Discretizing a Notch Filter

Open Live Script

该示例显示了几种用于离散化槽滤波器的技术的比较。虽然控制系统组件通常在连续时间内设计，但通常必须离散地用于在数字计算机和嵌入式处理器上实现。

Continuous-Time Notch Filter

凹口滤波器被设计成在特定频率下抑制该频率的增益以特定频率拒绝信号内容。对于此示例，我们考虑以下陷波滤波器：

$H （ S. 的） = \frac{{S.}^{2} + 0. 。 5. S. + 1 0. 0.}{{S.}^{2} + 5. S. + 1 0. 0.}$

您可以绘制此过滤器的频率响应bode命令：

H=tf([1 0.5 100],[1 5 100]); bode(H), grid

图包含2个轴对象。Axes object 1 contains an object of type line. This object represents H. Axes object 2 contains an object of type line. This object represents H.

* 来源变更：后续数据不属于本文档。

-- ==== Sys2Proof/Syntax.lean ====
section
/-!
DEFINITION. Syntax.lean: the commands of the block, one constructor for each row of spec/opcode_table.json, with what the
row's event or access carries.
-/
namespace Sys2Proof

This notch filter provides a 20dB attenuation at the frequency w = 10 rad/s.

选择离散化方法

您可以将连续时间系统分开C2D.command. Several discretization algorithms are supported by Control System Toolbox™, including:

Zero-order hold
一阶持有
冲动不变
Tustin（双线性近似）
带频率预警的Tustin
匹配的杆和零

哪种方法选择取决于应用程序和要求。

The zero- and first-order hold methods and the impulse-invariant method are well-suited for discrete approximations in the time domain. For example, the step response of the ZOH discretization matches the continuous-time step response at each time step (independently of the sampling rate):

ts = 0.1;HDZ = C2D（H，TS，'zoh'）;步骤（h，'B'那Hdz,'r'）， 传奇（'Continuous'那'在10 Hz离散化的）

Figure contains an axes object. The axes object contains 2 objects of type line. These objects represent Continuous, Discretized at 10 Hz.

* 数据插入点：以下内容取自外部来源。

/-- Passes until none is served; a pass serves a bidder at most once and no step limit exceeds 64 (R72, R75). -/
def rampSpend : Nat → List Bid → Nat → Option Nat → List Bid × Nat × Option Nat
  | 0, bs, credit, last => (bs, credit, last)
  | n + 1, bs, credit, last =>
    let r := rampPass credit last false bs
    if r.2.2.2 then rampSpend n r.1 r.2.1 r.2.2.1 else (bs, credit, last)

/-- The tick credit of CHK_SLOPE (R75), in 1/5,120 A. -/
def State.tickCredit (s : State) : Nat := 128 * s.rd CHK_SLOPE_slope

/-- The cost of one allowance unit of a choker (R75). -/
def State.unitCost (s : State) (c : Nat) : Nat := 5 * s.rd CHK_IMAX_imax c

/-- The dearest unit (R75). -/
def State.maxCost (s : State) : Nat := (List.range 320).foldl (fun m c => max m (s.unitCost c)) 0

/-- The bidders of a pool in pointer order. -/
def State.bids (s : State) (ptr : Nat) (want : Nat → Nat) : List Bid :=
  (List.range 320).filterMap fun k =>
    let c := (ptr + k) % 320
    if want c = 0 then none else some { c := c, want := want c, step := s.stepLimit c, cost := s.unitCost c }

/-- The pool after refill (R75). -/
def State.refill (s : State) (credit : Nat) : Nat := min (credit + s.tickCredit) (max s.tickCredit s.maxCost)

/-- RAMP_TICK (R75, R76): every 25 ns, once, both pools are refilled and spent. -/
def rampTick (s : State) : State :=
  if s.ts % 20 = 0 ∧ s.ramp.tick ≠ some s.ts then
    let ub := s.bids s.ramp.upPtr s.wantUp
    let db := s.bids s.ramp.dnPtr s.wantDown
    let s := (s.wr CHK_RAMP_STAT_up_wait 0 ub.length).wr CHK_RAMP_STAT_dn_wait 0 db.length
    let u := rampSpend 65 ub (s.refill s.ramp.up) none
    let d := rampSpend 65 db (s.refill s.ramp.dn) none
    let nextPtr (old : Nat) (last : Option Nat) : Nat := match last with | some c => (c + 1) % 320 | none => old
    let s := { s with ramp := { s.ramp with up := u.2.1, dn := d.2.1, upPtr := nextPtr s.ramp.upPtr u.2.2,
                                            dnPtr := nextPtr s.ramp.dnPtr d.2.2, tick := some s.ts } }
    let s := u.1.foldl (fun s b =>
      let s := s.setChk b.c { s.chk b.c with upPend := (s.chk b.c).upPend + b.given }
      if b.given < min b.want b.step then s.count (cntChoker b.c 3) 1 else s) s
    d.1.foldl (fun s b => s.setChk b.c { s.chk b.c with dnPend := (s.chk b.c).dnPend + b.given }) s
  else s

/-! ### Droop (R32 to R37, R79 to R82) -/

/-- The detector outputs of a core: comparisons or force, none while the core's clock is stopped (R37). -/
def State.detOut (s : State) (core cmp : Nat) : Nat :=
  if (s.core core).reset then 0 else cmp ||| s.rd SNS_DRP_FORCE core

/-- Rising edges between two output words, bit by bit. -/
def risen (old new : Nat) (k : Nat) : Bool := bit new k && !bit old k

/-- The detection's effect on one engine choker (R79, R80): the rest of the window follows the droop value from cycle n + 4. -/
def State.cutChoker (s : State) (c n : Nat) : State :=
  if s.row1 || !s.pins.ready then s else
  let a := s.rd CHK_ALLOW_now c
  let dv := min (s.rd CHK_ALLOW_droop c) a
  let s := if (s.chk c).started then
      let cut := match (s.chk c).cut with | some x => some x | none => some (min 64 (n + 4), a)
      (s.setChk c { s.chk c with cut := cut }).wr CHK_ALLOW_now c dv
    else s
  s.wr CHK_ALLOW_in_droop c 1

/-- A detection of a core (R79 to R82) in cycle n of its window; low is the lowest asserted unmasked detector. -/
def State.detect (s : State) (core n low : Nat) : State :=
  let mac := chokerOf core 0
  let a := s.rd CHK_ALLOW_now mac
  let s := s.setDroop core { s.droop core with hold := true }
  let s := foldTo 4 s fun s e => s.cutChoker (chokerOf core e) n
  let s := (s.count (cntCore core 0) 1).count (cntDie 14) 1
  let s := s.emitLim 8 1 core msT [core, low, a, min (s.rd CHK_ALLOW_droop mac) a]
  s.dvfsOnDroop

/-- Take in a core's new comparison word: masked detections are counted, the OR moves, and its rising edge is a detection. -/
def State.newCmp (s : State) (core n oldOut cmp : Nat) : State :=
  let out := s.detOut core cmp
  let mask := s.rd SNS_DRP_MASK core
  let masked := (List.range 32).filter fun k => risen oldOut out k && bit mask k
  let s := s.count (cntCore core 1) masked.length
  let live := (List.range 32).filter fun k => bit out k && !bit mask k
  let was := (s.droop core).orOut
  let s := s.setDroop core { s.droop core with cmp := cmp, orOut := !live.isEmpty }
  let s := if live.isEmpty && was then s.setDroop core { s.droop core with quiet := 0, quietT := s.ts } else s
  if !live.isEmpty && !was then s.detect core n (live.headD 0) else s

/-- A detector's comparison (R33, R36): drop is how far, in 0.25 mV, its supply equivalent lies below the internal reference,
negative where it lies above. It asserts beyond code * 2 mV and negates above the threshold plus one step. Code 0 never fires. -/
def detNext (code : Nat) (drop : Int) (out : Bool) : Bool :=
  if code = 0 then false
  else if 8 * (code : Int) < drop then true
  else if out then decide (8 * (code : Int) - 8 ≤ drop) else false

/-- DROOP_DETECT (R32 to R37, R79 to R82): the core's detectors compare in cycle n of the window; drops lists the detectors whose
supply moved, with the drop below v_ref_int in 0.25 mV, a two's complement number. -/
def droopDetect (core : Fin 64) (n : Fin 64) (drops : List (Fin 32 × BitVec 12)) (s : State) : State :=
  if (s.core core).reset then s else
  let d := s.droop core
  let oldOut := s.detOut core d.cmp
  let cmp := drops.foldl (fun w p =>
    setBit w p.1.val (detNext (bits (s.rd SNS_DRP_THR (2048 * d.band + 32 * core.val + p.1.val)) 0 7) p.2.toInt (bit w p.1.val))) d.cmp
  s.newCmp core n oldOut cmp

/-- The core cycles that have passed since the OR negated, in 1/800 (R81). -/
def State.quietCycles (s : State) (core : Nat) : Nat := (s.droop core).quiet + s.coreMHz * (s.ts - (s.droop core).quietT)

/-- DROOP_HOLD_EXPIRE (R81): CHK_DRP_CFG.hold core cycles have passed with the OR negated. -/
def droopHoldExpire (core : Fin 64) (s : State) : State :=
  let d := s.droop core
  if d.hold && !d.orOut && decide (800 * s.rd CHK_DRP_CFG_hold ≤ s.quietCycles core) then
    let s := s.setDroop core { d with hold := false }
    if s.dieDroop then s else { s with dvfs := { s.dvfs with clearT := s.ts } }
  else s

/-- SNS_DRP_FORCE_WRITE (R37): the forced outputs assert or negate from the next core cycle, cycle n of the window. -/
def snsDrpForceWrite (core : Fin 64) (v : BitVec 32) (n : Fin 64) (s : State) : State :=
  if !s.unitAnswers 7 then s else
  let d := s.droop core
  let oldOut := s.detOut core d.cmp
  (s.wr SNS_DRP_FORCE core v.toNat).newCmp core n oldOut d.cmp

/-! ### The firebreak (R83 to R87) -/

/-- The allowance sum weighted by CHK_IMAX, in u32f8 A (R91). -/
def State.weightedAllow (s : State) : Nat :=
  roundNEN (sumTo 320 fun c => s.rd CHK_ALLOW_now c * s.rd CHK_IMAX_imax c) 4

/-- VR_ALERT_ASSERT (R83, R84): the firebreak, from the instant at which Quefa watches the wire (R418). -/
def vrAlertAssert (s : State) : State :=
  if !s.running then s else
  let s := s.wr CHK_FB_STAT_wire 0 1
  let s := s.wr CHK_FB_STAT_armed 0 0
  if s.fbInForce then s.wr CHK_FB_STAT_state 0 1
  else
    let sum := s.weightedAllow
    let s := { s with ramp := { s.ramp with assertT := s.ts }, sns := { s.sns with calPause := true } }
    let s := s.wr CHK_FB_STAT_state 0 1
    let s := s.bump CHK_FB_STAT_count
    (s.emit 8 2 [sum]).dvfsDescend

/-- VR_ALERT_NEGATE (R85): the hold-off starts. -/
def vrAlertNegate (s : State) : State :=
  if !s.running then s else
  let s := s.wr CHK_FB_STAT_wire 0 0
  if s.rd CHK_FB_STAT_state = 1 then
    ({ s.wr CHK_FB_STAT_state 0 2 with ramp := { s.ramp with negT := s.ts } }).emit 8 3 [s.rd CHK_FB_CTL_holdoff]
  else s

/-- The hold-off of R85 has passed since the negation. -/
def State.fbHeldOff (s : State) : Bool := decide (s.ramp.negT + s.rd CHK_FB_CTL_holdoff * usT ≤ s.ts)

/-- R86: the firebreak ends where the three conditions of R85 hold together. -/
def State.fbEnd (s : State) : State :=
  if 2 ≤ s.rd CHK_FB_STAT_state ∧ s.flag CHK_FB_STAT_armed ∧ s.fbHeldOff then
    let s := s.emit 8 4 [roundNEN (s.ts - s.ramp.assertT) usT, s.ramp.relTake]
    let s := (s.wr CHK_FB_STAT_state 0 0).wr CHK_FB_STAT_armed 0 0
    s.dvfsFree
  else s

/-- The hold-off is done (R85, R92): the firebreak ends, or awaits its release in state 3. -/
def State.fbHoldoffDone (s : State) : State :=
  if s.rd CHK_FB_STAT_state = 2 ∧ s.fbHeldOff then (s.wr CHK_FB_STAT_state 0 3).fbEnd else s

/-- A take may have changed CHK_FB_CTL.holdoff, which counts from the original negation (R87). -/
def State.fbHoldoffTaken (s : State) : State :=
  if s.rd CHK_FB_STAT_state = 3 ∧ !s.fbHeldOff then s.wr CHK_FB_STAT_state 0 2 else s.fbHoldoffDone

/-- A take sets CHK_FB_CTL.release (R85): it is judged when the hub cycle ends (R87). -/
def State.fbRelease (s : State) : State :=
  { s with ramp := { s.ramp with relAsk := some (s.rd SLT_TAKE_take) } }

/-- The end of a hub cycle whose take set CHK_FB_CTL.release: with the wire then negated and a firebreak in force it arms, else it
is ignored (R85, R87). -/
def State.fbJudge (s : State) : State :=
  match s.ramp.relAsk with
  | none => s
  | some t =>
    let inForce := decide (2 ≤ s.rd CHK_FB_STAT_state)
    let s := { s with ramp := { s.ramp with relAsk := none } }
    if inForce then
      ({ s.wr CHK_FB_STAT_armed 0 1 with ramp := { s.ramp with relTake := t } }).fbEnd
    else s.emit 8 5 [s.rd CHK_FB_STAT_state]

/-- FIREBREAK_HOLDOFF_EXPIRE (R85, R86). -/
def firebreakHoldoffExpire (s : State) : State := s.fbHoldoffDone

/-! ### The meanings -/

def execChokerWindow (c : Fin 320) (slots : List (BitVec 8 × Fin 65)) (unk : Fin 65) (bytes : BitVec 32) (s : State) : Ans :=
  hubOn (chokerWindow c slots unk bytes) s
def execRampTick (s : State) : Ans := hubOn rampTick s
def execDroopDetect (core n : Fin 64) (drops : List (Fin 32 × BitVec 12)) (s : State) : Ans :=
  hubOn (droopDetect core n drops) s
def execDroopHoldExpire (core : Fin 64) (s : State) : Ans := hubOn (droopHoldExpire core) s
def execSnsDrpForceWrite (core : Fin 64) (v : BitVec 32) (n : Fin 64) (s : State) : Ans :=
  hubOn (snsDrpForceWrite core v n) s
def execVrAlertAssert (s : State) : Ans := hubOn vrAlertAssert s
def execVrAlertNegate (s : State) : Ans := hubOn vrAlertNegate s
def execFirebreakHoldoffExpire (s : State) : Ans := hubOn firebreakHoldoffExpire s

end Sys2Proof.Machine
end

Similarly, the impulse-invariant discretization has the same impulse response as the original system:

G = tf([1 -3],[1 2 10]); Gd = c2d(G,Ts,'IMP'）;脉冲（g，'B'，gd，'r'） 传奇（'Continuous'那'在10 Hz离散化的）

Figure contains an axes object. The axes object contains 2 objects of type line. These objects represent Continuous, Discretized at 10 Hz.

相比之下，突然突变和匹配的方法在频域中倾向于更好地在奈奎斯特频率附近引入较少的增益和相失真。例如，使用ZOH，Tustin和匹配的算法比较连续时间陷波滤波器的Bode响应及其离散化：

Hdt = c2d(H,Ts,'tustin'）;HDM = C2D（H，TS，'匹配'）;BODE（H，'B'那Hdz,'r'，HDT，'m'，HDM，'G'，{1 100}），网格传奇（'Continuous'那'zoh'那'tustin'那'匹配'的）

图包含2个轴对象。轴对象1包含4个类型的线。这些物体代表连续的，ZOH，Tustin，匹配。轴对象2包含类型线的4个对象。这些物体代表连续的，ZOH，Tustin，匹配。

This comparison indicates that the Matched method provides the most accurate frequency-domain approximation of the notch filter. However, you can further improve the accuracy of the Tustin algorithm by specifying a prewarping frequency equal to the notch frequency. This ensures accurate match near w = 10 rad/s:

Hdp = c2d(H,Ts,'prewarp'10）;BODE（H，'B'，HDT，'m'，HDP，'G'，{1 100}），网格传奇（'Continuous'那'tustin'那'突然刺激了的）

图包含2个轴对象。轴对象1包含3个类型线的对象。这些物体代表连续，汀汀，汀汀与预警。轴对象2包含3个类型线的对象。这些物体代表连续，汀汀，汀汀与预警。

选择采样率

采样率越高，连续和离散响应之间的匹配越近。但是采样率或等同地，采样间隔有多大，采样间隔有多大？作为经验的规则，如果您希望连续和离散的模型可以紧密地匹配一些频率浪那make sure that the Nyquist frequency (sampling rate times Pi) is at least twice浪。对于陷波滤波器，您需要保持10 RAD / S附近的形状，因此奈奎斯特频率应超出20 rad / s，这给出了最多pi / 20 = 0.16秒的采样周期。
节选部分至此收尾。